## What to produce
Below are some records. Print exactly the lines between the one holding "g.priv := rfl" and the one holding "g.search := rfl", inclusive, and nothing else.

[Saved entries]
------

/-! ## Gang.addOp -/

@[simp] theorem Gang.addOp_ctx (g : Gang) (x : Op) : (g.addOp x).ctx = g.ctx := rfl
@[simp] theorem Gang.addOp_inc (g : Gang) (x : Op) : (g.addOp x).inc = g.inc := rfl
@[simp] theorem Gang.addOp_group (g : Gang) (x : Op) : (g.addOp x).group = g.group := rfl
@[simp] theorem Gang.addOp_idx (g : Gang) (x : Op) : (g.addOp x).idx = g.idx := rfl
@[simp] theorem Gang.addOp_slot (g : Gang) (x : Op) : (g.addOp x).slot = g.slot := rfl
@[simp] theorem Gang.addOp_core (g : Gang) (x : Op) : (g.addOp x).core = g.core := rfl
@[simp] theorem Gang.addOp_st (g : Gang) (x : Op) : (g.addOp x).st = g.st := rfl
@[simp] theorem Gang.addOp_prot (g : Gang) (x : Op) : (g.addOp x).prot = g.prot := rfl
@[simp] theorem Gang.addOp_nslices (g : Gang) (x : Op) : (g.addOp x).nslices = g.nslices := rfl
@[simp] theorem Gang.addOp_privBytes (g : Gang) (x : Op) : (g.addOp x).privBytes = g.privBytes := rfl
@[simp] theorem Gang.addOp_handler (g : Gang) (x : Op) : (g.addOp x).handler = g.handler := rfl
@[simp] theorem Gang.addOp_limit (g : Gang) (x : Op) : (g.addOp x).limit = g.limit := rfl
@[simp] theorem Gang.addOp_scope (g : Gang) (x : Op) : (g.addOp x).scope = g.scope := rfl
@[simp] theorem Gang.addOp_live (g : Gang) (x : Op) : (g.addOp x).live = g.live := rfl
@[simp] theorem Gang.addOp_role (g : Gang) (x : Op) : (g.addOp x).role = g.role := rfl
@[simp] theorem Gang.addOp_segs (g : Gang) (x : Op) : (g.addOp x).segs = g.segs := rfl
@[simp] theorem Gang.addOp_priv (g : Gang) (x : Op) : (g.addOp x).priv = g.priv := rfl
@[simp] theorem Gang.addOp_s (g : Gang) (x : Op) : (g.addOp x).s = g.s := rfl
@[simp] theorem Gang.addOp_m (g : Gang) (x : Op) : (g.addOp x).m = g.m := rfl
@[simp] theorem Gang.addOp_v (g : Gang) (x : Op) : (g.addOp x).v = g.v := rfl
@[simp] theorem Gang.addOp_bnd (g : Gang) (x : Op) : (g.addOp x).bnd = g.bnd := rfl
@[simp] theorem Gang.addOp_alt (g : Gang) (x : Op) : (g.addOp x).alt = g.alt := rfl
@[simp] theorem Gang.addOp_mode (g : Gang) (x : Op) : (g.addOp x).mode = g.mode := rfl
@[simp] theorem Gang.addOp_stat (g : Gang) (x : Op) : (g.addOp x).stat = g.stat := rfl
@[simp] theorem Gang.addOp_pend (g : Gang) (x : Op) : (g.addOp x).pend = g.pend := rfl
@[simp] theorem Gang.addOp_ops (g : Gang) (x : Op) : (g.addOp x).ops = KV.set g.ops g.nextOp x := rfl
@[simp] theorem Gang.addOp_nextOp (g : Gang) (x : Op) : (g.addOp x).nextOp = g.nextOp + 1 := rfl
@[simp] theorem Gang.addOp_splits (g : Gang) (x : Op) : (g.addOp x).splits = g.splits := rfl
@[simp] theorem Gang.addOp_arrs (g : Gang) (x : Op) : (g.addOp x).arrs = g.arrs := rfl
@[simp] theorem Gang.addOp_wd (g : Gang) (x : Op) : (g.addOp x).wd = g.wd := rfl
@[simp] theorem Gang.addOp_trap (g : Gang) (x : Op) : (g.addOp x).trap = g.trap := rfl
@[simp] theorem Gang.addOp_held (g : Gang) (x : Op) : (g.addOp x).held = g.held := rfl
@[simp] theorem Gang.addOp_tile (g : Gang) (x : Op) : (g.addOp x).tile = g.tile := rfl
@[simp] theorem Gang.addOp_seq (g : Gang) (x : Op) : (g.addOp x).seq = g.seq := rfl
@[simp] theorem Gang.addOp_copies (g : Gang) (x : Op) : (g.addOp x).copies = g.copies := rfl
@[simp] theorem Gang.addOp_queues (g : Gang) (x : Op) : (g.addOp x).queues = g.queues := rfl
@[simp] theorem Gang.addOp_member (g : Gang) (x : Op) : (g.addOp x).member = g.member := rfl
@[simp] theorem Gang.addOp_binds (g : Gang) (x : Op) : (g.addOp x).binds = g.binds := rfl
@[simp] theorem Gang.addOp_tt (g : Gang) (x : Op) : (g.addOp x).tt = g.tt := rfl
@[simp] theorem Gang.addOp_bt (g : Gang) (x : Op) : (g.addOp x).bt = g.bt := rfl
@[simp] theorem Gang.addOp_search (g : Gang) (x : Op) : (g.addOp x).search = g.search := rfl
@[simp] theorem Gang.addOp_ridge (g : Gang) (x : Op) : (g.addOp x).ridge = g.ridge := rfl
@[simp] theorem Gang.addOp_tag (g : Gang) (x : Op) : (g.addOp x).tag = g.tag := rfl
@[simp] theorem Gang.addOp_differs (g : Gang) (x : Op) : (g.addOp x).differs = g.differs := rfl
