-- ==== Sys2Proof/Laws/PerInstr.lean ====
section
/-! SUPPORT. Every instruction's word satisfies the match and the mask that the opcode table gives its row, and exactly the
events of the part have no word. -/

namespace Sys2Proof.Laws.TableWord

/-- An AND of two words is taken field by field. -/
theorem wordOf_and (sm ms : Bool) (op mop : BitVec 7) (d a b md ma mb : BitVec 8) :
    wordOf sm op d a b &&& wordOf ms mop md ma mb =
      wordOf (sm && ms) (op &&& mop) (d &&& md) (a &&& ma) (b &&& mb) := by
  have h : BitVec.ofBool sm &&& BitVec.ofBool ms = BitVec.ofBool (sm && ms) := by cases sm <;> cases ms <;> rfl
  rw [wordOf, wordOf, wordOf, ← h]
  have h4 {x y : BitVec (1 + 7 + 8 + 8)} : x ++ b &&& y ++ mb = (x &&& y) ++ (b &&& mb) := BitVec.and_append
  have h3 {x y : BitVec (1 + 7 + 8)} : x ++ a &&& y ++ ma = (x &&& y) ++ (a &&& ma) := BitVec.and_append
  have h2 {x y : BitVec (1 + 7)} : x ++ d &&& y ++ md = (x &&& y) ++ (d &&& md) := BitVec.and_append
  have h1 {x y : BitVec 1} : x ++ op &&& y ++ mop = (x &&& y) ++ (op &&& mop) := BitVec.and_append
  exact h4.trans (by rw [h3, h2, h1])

------

## Answer area
@[simp] theorem Gang.addOp_priv (g : Gang) (x : Op) : (g.addOp x).priv = g.priv := rfl
@[simp] theorem Gang.addOp_s (g : Gang) (x : Op) : (g.addOp x).s = g.s := rfl
@[simp] theorem Gang.addOp_m (g : Gang) (x : Op) : (g.addOp x).m = g.m := rfl
@[simp] theorem Gang.addOp_v (g : Gang) (x : Op) : (g.addOp x).v = g.v := rfl
@[simp] theorem Gang.addOp_bnd (g : Gang) (x : Op) : (g.addOp x).bnd = g.bnd := rfl
@[simp] theorem Gang.addOp_alt (g : Gang) (x : Op) : (g.addOp x).alt = g.alt := rfl
@[simp] theorem Gang.addOp_mode (g : Gang) (x : Op) : (g.addOp x).mode = g.mode := rfl
@[simp] theorem Gang.addOp_stat (g : Gang) (x : Op) : (g.addOp x).stat = g.stat := rfl
@[simp] theorem Gang.addOp_pend (g : Gang) (x : Op) : (g.addOp x).pend = g.pend := rfl
@[simp] theorem Gang.addOp_ops (g : Gang) (x : Op) : (g.addOp x).ops = KV.set g.ops g.nextOp x := rfl
@[simp] theorem Gang.addOp_nextOp (g : Gang) (x : Op) : (g.addOp x).nextOp = g.nextOp + 1 := rfl
@[simp] theorem Gang.addOp_splits (g : Gang) (x : Op) : (g.addOp x).splits = g.splits := rfl
@[simp] theorem Gang.addOp_arrs (g : Gang) (x : Op) : (g.addOp x).arrs = g.arrs := rfl
@[simp] theorem Gang.addOp_wd (g : Gang) (x : Op) : (g.addOp x).wd = g.wd := rfl
@[simp] theorem Gang.addOp_trap (g : Gang) (x : Op) : (g.addOp x).trap = g.trap := rfl
@[simp] theorem Gang.addOp_held (g : Gang) (x : Op) : (g.addOp x).held = g.held := rfl
@[simp] theorem Gang.addOp_tile (g : Gang) (x : Op) : (g.addOp x).tile = g.tile := rfl
@[simp] theorem Gang.addOp_seq (g : Gang) (x : Op) : (g.addOp x).seq = g.seq := rfl
@[simp] theorem Gang.addOp_copies (g : Gang) (x : Op) : (g.addOp x).copies = g.copies := rfl
@[simp] theorem Gang.addOp_queues (g : Gang) (x : Op) : (g.addOp x).queues = g.queues := rfl
@[simp] theorem Gang.addOp_member (g : Gang) (x : Op) : (g.addOp x).member = g.member := rfl
@[simp] theorem Gang.addOp_binds (g : Gang) (x : Op) : (g.addOp x).binds = g.binds := rfl
@[simp] theorem Gang.addOp_tt (g : Gang) (x : Op) : (g.addOp x).tt = g.tt := rfl
@[simp] theorem Gang.addOp_bt (g : Gang) (x : Op) : (g.addOp x).bt = g.bt := rfl
@[simp] theorem Gang.addOp_search (g : Gang) (x : Op) : (g.addOp x).search = g.search := rfl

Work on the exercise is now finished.